START Dataset records

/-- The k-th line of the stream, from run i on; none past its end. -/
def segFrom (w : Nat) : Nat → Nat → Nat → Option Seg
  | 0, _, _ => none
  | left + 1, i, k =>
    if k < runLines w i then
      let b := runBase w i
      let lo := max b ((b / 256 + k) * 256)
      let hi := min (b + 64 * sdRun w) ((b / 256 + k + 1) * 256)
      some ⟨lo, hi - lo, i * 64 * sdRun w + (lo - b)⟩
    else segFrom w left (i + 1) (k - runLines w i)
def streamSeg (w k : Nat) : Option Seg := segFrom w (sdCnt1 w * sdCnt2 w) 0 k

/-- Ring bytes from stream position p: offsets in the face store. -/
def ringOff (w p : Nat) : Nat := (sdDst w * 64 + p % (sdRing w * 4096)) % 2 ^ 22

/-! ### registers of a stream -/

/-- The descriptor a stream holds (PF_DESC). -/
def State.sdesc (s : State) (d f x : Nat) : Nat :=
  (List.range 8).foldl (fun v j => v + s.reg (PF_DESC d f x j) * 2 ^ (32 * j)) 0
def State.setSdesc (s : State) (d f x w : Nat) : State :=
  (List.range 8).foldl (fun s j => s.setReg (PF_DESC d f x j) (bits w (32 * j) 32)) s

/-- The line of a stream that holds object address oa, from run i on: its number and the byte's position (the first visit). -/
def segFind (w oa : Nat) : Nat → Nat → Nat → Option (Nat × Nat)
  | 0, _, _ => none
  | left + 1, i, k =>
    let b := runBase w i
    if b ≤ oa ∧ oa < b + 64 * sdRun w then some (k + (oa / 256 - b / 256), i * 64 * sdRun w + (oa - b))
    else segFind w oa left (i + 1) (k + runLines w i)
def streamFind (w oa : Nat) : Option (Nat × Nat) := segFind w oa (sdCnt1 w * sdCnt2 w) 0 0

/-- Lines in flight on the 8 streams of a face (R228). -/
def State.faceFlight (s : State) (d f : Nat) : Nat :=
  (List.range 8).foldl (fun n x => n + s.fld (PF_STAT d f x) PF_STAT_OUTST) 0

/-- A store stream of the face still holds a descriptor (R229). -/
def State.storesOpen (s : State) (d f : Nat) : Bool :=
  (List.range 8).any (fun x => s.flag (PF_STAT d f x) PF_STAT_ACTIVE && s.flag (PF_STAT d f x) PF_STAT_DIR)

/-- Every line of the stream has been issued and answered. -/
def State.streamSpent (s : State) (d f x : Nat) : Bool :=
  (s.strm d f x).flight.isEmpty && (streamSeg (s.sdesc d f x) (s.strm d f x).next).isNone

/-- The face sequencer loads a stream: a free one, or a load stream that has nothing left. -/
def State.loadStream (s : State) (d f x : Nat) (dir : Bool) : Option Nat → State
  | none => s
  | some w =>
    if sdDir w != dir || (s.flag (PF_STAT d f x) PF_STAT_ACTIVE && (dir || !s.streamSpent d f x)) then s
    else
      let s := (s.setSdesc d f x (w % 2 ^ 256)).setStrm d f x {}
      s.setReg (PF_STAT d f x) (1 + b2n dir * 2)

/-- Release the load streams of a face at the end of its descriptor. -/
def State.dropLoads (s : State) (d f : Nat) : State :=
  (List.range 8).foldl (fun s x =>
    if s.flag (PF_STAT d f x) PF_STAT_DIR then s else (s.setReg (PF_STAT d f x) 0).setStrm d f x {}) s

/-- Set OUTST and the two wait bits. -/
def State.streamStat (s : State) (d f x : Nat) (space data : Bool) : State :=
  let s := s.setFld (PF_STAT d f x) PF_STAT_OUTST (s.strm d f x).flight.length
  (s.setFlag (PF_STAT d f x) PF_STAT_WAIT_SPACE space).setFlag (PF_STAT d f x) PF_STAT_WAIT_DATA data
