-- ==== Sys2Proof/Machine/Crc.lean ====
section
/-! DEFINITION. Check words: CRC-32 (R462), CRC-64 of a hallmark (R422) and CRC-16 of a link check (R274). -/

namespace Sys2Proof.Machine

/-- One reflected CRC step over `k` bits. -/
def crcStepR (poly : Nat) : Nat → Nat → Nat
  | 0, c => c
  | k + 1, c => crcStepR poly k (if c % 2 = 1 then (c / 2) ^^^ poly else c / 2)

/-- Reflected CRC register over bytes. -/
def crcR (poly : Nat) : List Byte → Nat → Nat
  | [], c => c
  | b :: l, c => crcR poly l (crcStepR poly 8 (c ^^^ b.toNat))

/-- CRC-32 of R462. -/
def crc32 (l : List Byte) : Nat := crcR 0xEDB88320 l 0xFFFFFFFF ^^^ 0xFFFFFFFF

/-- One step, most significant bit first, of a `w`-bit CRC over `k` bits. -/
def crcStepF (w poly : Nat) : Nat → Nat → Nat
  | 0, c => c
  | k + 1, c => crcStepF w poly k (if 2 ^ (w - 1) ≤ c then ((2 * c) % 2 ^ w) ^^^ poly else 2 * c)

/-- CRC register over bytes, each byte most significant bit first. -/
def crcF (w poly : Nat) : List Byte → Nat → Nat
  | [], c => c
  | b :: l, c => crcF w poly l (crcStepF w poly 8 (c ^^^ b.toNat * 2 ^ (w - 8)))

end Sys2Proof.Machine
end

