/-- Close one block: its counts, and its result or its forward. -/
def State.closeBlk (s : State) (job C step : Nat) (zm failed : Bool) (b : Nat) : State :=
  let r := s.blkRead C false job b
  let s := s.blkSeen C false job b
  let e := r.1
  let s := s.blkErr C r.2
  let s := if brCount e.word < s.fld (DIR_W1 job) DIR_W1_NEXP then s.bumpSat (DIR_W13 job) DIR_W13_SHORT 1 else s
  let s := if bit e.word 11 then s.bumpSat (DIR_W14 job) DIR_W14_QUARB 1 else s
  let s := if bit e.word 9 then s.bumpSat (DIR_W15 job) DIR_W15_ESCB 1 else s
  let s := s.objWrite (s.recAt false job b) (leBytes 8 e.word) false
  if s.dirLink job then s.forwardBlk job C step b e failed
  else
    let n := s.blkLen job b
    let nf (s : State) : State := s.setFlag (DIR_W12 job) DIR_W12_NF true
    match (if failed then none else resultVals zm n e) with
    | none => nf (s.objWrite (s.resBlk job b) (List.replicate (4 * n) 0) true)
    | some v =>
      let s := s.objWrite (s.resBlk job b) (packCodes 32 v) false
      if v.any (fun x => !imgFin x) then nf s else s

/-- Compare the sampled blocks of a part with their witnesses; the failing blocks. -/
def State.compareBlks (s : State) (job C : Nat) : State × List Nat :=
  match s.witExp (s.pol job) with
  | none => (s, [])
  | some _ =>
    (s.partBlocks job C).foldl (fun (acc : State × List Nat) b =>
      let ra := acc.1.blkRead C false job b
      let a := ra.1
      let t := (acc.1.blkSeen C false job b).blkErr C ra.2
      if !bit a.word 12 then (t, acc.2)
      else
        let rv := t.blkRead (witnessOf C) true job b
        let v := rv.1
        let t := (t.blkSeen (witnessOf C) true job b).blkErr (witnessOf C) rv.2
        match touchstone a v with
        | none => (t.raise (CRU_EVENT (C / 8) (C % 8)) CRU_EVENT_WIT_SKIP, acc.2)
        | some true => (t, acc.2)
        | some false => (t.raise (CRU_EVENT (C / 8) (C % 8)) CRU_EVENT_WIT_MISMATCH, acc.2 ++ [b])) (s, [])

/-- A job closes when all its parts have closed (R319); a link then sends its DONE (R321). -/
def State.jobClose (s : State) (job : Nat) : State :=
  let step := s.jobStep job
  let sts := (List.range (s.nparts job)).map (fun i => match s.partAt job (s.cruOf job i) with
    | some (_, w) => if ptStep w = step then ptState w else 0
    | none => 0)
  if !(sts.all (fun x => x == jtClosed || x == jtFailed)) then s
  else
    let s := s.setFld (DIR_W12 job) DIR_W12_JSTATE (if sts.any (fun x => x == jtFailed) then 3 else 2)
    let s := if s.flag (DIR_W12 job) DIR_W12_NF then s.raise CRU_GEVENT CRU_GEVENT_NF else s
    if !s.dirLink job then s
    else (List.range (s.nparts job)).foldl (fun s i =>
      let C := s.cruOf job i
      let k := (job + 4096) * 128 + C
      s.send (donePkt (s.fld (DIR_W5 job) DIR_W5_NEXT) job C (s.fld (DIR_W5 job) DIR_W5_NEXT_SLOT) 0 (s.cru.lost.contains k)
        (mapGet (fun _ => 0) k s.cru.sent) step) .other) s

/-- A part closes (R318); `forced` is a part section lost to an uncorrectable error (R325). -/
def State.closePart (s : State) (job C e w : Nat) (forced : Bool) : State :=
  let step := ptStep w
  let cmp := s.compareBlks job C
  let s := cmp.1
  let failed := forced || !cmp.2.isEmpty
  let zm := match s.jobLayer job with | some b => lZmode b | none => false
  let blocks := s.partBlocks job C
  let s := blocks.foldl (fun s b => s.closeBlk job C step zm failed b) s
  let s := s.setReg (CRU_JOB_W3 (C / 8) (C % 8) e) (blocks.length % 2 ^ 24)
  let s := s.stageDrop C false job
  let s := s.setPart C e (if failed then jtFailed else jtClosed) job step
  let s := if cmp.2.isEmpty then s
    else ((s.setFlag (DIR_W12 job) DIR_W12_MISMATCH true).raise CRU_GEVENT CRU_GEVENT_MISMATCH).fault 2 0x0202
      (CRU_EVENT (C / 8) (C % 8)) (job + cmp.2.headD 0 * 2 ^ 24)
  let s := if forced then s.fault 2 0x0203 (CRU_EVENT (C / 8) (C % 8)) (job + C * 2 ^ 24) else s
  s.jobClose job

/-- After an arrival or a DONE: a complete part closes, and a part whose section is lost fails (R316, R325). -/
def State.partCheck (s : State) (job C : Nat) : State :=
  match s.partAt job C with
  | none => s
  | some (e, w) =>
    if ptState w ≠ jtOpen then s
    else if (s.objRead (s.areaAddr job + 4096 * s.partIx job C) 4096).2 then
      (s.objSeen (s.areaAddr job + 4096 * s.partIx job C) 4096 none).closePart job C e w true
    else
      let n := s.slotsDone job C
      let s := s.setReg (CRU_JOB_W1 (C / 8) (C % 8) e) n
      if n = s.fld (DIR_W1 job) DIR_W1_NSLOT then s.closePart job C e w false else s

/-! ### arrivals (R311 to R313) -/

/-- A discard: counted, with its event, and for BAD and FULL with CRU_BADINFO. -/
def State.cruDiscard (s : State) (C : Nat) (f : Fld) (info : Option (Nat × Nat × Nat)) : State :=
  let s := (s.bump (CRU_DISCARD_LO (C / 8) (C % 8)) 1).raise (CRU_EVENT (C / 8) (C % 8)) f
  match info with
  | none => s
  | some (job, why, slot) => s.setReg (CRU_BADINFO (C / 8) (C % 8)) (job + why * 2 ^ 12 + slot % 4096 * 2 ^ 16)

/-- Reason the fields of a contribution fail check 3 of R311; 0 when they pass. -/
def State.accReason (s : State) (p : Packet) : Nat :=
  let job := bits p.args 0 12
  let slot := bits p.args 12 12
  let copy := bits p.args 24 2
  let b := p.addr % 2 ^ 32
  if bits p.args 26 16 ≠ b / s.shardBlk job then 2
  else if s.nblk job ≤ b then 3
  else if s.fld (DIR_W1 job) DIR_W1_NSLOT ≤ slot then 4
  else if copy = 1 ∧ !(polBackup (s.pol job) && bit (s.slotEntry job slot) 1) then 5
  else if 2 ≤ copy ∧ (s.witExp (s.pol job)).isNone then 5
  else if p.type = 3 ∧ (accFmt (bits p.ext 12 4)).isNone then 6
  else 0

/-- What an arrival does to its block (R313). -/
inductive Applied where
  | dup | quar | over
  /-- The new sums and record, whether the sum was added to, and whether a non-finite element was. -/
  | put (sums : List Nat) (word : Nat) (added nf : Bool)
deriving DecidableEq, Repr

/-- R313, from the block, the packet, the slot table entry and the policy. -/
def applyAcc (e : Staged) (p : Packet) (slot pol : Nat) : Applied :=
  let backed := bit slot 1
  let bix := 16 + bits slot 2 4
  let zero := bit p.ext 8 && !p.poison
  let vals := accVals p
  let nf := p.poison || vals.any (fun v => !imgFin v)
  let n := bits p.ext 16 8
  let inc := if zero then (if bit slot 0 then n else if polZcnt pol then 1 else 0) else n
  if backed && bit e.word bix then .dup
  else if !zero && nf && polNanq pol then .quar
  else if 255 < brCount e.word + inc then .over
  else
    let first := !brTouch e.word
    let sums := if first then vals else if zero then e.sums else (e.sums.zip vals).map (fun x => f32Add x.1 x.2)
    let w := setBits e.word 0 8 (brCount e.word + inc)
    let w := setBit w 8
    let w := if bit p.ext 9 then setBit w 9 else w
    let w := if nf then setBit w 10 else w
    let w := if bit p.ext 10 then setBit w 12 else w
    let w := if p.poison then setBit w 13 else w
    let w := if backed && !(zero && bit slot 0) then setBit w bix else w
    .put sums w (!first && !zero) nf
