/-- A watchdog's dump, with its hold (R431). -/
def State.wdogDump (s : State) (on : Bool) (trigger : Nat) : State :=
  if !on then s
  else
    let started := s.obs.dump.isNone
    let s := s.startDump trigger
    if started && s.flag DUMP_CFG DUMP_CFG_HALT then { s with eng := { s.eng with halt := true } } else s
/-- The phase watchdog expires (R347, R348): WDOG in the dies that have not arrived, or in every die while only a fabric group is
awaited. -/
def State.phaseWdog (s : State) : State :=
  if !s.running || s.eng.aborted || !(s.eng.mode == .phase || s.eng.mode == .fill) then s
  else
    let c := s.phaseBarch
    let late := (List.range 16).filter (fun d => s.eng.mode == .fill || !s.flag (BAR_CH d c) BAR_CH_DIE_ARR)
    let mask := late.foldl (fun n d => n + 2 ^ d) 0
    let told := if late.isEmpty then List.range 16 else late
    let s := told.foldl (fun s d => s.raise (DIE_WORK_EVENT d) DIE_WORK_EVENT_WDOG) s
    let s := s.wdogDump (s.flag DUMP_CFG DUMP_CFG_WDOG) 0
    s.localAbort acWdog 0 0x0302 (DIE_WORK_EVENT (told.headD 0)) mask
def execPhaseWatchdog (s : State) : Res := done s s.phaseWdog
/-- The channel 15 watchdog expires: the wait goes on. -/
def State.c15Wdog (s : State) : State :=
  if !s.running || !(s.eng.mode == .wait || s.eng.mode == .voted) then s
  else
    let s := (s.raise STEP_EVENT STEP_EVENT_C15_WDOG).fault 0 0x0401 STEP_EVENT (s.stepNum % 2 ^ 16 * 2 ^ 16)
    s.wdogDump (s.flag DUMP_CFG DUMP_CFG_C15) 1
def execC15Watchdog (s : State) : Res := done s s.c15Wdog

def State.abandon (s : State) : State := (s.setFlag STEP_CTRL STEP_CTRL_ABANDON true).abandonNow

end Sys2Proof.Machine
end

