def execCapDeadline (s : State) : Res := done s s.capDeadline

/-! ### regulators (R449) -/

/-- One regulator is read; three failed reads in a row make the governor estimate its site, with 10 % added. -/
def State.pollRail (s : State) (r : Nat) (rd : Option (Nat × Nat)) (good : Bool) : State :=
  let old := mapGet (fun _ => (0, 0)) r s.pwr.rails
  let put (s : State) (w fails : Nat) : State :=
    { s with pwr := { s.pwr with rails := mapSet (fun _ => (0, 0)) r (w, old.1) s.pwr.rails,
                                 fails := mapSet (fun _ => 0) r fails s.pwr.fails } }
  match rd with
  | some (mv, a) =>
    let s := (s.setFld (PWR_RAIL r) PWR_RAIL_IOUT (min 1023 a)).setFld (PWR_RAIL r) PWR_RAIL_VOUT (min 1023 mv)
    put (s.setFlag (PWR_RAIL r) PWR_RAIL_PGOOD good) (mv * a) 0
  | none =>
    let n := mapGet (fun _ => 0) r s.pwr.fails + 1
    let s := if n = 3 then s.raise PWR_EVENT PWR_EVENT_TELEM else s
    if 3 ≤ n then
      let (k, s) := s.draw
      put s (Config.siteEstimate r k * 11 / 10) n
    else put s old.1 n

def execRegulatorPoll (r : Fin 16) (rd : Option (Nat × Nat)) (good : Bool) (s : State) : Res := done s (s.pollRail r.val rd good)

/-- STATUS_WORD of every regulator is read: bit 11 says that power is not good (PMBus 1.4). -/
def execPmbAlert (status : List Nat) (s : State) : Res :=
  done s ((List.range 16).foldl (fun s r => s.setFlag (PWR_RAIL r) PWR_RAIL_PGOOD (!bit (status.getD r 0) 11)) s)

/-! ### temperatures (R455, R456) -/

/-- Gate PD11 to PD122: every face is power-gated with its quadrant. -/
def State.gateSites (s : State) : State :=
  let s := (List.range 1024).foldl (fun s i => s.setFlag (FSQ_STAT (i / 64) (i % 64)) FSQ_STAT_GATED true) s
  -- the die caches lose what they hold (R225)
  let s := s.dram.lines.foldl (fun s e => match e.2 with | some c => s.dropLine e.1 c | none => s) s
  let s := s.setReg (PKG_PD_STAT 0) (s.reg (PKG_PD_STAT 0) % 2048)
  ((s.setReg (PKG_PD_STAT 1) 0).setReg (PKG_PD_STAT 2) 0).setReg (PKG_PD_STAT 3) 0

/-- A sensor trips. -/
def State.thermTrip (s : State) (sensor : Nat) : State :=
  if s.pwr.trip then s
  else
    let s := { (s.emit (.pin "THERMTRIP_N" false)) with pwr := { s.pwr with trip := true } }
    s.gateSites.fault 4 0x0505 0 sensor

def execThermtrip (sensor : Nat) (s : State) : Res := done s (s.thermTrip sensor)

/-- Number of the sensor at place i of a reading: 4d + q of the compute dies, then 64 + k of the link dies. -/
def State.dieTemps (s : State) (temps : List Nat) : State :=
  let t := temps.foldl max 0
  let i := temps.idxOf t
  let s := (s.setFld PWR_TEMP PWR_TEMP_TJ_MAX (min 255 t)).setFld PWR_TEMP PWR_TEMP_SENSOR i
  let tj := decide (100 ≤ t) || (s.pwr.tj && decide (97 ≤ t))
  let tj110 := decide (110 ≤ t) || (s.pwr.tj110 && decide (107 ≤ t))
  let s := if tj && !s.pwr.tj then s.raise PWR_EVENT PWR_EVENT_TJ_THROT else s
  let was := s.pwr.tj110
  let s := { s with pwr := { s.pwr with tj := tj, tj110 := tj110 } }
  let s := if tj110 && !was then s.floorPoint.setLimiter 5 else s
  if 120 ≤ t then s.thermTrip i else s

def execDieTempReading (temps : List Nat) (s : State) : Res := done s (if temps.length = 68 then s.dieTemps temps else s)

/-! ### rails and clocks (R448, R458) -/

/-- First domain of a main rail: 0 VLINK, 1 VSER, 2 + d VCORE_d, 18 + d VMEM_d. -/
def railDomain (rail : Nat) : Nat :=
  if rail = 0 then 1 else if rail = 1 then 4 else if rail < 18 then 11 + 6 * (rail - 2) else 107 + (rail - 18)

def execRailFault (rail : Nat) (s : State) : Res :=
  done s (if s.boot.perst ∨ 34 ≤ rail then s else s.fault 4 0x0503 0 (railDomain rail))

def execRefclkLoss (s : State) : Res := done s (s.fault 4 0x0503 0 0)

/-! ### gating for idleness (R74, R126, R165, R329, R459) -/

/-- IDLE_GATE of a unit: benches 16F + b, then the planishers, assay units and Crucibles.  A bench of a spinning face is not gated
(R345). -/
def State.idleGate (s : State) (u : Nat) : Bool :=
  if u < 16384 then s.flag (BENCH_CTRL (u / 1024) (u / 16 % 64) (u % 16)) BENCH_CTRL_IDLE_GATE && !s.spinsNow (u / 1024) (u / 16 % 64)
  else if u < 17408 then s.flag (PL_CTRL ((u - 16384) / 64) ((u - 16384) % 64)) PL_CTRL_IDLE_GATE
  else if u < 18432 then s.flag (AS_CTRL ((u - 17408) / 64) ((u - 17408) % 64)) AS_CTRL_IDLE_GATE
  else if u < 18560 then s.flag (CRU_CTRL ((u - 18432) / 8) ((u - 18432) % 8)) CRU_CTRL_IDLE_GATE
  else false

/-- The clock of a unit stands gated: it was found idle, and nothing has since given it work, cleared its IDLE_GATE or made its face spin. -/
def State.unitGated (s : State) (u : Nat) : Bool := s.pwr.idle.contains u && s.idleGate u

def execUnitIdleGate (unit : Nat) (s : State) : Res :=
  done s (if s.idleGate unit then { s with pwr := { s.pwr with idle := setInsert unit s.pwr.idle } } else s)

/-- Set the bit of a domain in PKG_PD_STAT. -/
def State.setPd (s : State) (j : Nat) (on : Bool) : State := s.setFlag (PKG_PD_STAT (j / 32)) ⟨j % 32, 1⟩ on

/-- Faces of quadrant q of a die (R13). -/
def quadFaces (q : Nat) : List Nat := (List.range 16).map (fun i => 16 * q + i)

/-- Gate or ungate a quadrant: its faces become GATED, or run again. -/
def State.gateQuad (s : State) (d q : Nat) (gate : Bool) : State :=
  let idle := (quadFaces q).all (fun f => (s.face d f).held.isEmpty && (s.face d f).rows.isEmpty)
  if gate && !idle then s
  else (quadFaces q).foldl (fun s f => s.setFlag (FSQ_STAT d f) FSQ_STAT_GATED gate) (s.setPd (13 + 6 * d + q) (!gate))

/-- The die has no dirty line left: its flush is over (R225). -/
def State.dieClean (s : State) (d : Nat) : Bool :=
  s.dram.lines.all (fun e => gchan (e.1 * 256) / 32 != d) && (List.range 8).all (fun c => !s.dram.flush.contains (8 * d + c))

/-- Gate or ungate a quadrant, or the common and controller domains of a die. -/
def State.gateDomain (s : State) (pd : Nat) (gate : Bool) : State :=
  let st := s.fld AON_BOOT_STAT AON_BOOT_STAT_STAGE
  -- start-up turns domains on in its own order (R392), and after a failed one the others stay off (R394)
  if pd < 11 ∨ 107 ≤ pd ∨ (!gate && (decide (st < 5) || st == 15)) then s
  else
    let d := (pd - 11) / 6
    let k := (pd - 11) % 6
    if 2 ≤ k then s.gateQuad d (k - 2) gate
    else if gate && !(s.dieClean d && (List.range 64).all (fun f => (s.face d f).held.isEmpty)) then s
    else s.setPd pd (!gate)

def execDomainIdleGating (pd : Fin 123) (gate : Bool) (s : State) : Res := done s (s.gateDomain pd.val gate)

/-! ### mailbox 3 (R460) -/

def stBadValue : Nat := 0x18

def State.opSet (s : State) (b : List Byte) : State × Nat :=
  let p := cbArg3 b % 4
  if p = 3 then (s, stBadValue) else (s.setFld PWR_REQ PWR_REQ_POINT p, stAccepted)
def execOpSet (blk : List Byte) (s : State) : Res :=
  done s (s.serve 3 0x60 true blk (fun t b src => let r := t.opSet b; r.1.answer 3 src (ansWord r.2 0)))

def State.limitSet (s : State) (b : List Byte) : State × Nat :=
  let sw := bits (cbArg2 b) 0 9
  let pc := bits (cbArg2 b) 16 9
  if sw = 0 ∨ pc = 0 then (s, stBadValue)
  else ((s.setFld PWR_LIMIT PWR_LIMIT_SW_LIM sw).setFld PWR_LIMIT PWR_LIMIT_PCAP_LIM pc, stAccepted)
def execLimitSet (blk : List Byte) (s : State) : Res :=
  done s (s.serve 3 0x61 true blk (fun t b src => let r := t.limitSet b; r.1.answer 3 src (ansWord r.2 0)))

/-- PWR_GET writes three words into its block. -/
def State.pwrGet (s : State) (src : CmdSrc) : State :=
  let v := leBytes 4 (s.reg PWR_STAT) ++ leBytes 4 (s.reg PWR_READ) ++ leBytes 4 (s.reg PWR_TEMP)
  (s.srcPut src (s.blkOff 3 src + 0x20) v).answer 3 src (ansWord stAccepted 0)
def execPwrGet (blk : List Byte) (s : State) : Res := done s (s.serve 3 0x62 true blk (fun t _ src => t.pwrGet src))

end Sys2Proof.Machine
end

END Dataset records

#### [Problem details]
Please write out, exactly as they appear above, only the lines in the stretch from the line with "if ptState w ≠ jtOpen then s" through the line with "let s := s.setReg (CRU_JOB_W1".

#### [Solution]
    if ptState w ≠ jtOpen then s
    else if (s.objRead (s.areaAddr job + 4096 * s.partIx job C) 4096).2 then
      (s.objSeen (s.areaAddr job + 4096 * s.partIx job C) 4096 none).closePart job C e w true
    else
      let n := s.slotsDone job C
      let s := s.setReg (CRU_JOB_W1 (C / 8) (C % 8) e) n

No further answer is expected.